*DATA UNDER STUDY*
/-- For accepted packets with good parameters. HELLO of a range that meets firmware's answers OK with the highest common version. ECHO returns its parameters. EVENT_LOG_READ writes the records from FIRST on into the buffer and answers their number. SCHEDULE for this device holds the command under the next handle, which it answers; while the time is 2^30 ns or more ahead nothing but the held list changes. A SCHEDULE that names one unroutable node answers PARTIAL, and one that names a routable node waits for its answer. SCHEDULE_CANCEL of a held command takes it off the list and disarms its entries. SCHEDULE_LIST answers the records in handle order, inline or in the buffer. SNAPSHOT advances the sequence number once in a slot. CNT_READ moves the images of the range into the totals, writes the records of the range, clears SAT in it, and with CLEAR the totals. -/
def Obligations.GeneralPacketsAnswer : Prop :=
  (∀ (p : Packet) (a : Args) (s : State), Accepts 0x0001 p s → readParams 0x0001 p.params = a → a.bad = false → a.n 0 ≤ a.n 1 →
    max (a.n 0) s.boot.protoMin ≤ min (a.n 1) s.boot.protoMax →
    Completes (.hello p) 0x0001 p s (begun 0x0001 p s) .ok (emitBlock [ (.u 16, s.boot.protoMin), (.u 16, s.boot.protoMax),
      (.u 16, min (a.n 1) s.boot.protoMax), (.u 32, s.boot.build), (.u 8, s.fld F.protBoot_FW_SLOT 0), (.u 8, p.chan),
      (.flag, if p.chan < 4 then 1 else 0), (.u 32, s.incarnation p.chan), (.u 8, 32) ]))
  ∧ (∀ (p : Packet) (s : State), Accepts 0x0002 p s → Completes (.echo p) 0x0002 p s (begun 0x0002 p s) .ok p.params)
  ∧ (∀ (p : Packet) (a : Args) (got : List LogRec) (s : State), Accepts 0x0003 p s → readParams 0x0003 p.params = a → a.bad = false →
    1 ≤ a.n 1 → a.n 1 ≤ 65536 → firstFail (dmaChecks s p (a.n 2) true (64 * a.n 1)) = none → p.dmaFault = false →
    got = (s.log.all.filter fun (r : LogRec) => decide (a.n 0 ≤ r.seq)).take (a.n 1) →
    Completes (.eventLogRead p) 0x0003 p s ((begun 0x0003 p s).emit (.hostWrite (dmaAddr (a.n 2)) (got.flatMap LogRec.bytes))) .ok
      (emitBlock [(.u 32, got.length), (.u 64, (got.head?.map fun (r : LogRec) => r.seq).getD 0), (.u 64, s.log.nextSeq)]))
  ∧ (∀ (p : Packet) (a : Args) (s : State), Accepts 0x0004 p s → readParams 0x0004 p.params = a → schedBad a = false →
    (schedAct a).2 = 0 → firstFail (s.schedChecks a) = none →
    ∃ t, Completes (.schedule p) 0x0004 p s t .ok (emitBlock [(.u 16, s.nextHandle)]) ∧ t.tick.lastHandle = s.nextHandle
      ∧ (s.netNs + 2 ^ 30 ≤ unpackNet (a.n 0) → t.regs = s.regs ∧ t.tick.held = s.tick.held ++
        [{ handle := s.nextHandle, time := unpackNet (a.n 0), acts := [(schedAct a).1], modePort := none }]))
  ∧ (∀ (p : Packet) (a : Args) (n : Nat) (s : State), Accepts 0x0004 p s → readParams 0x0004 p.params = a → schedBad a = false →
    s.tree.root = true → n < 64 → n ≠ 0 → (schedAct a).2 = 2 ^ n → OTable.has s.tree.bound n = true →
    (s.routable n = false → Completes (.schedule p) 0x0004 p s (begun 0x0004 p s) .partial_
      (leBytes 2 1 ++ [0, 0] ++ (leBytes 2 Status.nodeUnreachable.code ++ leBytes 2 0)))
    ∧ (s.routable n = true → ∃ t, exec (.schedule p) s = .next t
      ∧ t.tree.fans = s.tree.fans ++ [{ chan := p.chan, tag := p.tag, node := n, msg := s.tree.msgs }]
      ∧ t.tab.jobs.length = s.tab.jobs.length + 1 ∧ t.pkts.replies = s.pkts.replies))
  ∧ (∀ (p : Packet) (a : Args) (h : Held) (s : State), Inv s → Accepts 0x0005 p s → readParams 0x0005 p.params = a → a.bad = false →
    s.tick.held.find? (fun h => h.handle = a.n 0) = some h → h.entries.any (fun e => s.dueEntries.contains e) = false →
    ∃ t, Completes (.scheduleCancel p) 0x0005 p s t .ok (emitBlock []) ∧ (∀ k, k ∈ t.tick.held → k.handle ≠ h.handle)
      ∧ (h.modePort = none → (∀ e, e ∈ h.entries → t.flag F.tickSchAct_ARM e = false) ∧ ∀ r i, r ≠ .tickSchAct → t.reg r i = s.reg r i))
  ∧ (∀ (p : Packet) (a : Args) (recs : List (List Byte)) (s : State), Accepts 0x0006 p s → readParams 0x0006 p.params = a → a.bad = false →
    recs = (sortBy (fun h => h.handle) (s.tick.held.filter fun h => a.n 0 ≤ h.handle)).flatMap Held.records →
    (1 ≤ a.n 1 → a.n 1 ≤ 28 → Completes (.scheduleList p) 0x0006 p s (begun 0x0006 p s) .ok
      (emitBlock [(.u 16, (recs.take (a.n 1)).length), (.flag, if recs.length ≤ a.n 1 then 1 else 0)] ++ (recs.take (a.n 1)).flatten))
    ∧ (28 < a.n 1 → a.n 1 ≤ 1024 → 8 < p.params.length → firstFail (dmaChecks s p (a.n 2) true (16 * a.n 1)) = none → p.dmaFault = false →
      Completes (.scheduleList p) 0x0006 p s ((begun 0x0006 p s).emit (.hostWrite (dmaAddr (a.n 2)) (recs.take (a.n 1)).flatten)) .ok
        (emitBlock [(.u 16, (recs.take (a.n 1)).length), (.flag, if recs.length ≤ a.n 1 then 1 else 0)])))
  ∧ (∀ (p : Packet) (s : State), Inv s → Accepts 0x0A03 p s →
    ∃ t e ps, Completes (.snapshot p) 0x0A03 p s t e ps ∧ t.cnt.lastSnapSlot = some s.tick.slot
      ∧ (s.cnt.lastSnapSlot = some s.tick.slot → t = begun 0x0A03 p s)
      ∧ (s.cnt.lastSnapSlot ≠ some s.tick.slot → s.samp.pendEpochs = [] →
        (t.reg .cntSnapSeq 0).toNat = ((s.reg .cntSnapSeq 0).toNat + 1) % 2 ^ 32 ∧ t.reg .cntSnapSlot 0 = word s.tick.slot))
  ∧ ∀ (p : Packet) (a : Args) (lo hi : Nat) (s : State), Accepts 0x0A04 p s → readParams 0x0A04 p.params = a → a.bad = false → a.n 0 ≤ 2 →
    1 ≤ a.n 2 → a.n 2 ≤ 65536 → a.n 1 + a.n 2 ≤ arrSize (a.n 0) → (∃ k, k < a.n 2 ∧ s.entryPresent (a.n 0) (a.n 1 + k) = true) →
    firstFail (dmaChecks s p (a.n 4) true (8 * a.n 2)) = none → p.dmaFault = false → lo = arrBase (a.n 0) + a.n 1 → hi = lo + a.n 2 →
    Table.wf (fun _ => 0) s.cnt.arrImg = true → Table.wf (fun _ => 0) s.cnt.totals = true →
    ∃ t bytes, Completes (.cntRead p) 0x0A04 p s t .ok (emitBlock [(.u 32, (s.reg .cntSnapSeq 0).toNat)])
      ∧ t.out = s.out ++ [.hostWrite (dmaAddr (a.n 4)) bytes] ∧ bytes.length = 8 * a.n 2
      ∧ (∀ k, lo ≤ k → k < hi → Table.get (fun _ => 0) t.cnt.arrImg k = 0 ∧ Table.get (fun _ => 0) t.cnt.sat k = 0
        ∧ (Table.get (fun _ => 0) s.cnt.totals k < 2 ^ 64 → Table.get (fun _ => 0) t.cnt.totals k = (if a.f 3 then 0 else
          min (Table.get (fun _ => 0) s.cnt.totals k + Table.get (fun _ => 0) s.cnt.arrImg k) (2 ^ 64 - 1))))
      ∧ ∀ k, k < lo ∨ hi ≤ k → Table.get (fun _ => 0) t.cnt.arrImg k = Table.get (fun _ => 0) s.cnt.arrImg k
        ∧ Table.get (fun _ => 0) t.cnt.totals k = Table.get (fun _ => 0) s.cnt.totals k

*REQUIREMENT*
Please filter the data down to the lines containing the word "modePort".

*EXERCISE RESPONSE*
        [{ handle := s.nextHandle, time := unpackNet (a.n 0), acts := [(schedAct a).1], modePort := none }]))
      ∧ (h.modePort = none → (∀ e, e ∈ h.entries → t.flag F.tickSchAct_ARM e = false) ∧ ∀ r i, r ≠ .tickSchAct → t.reg r i = s.reg r i))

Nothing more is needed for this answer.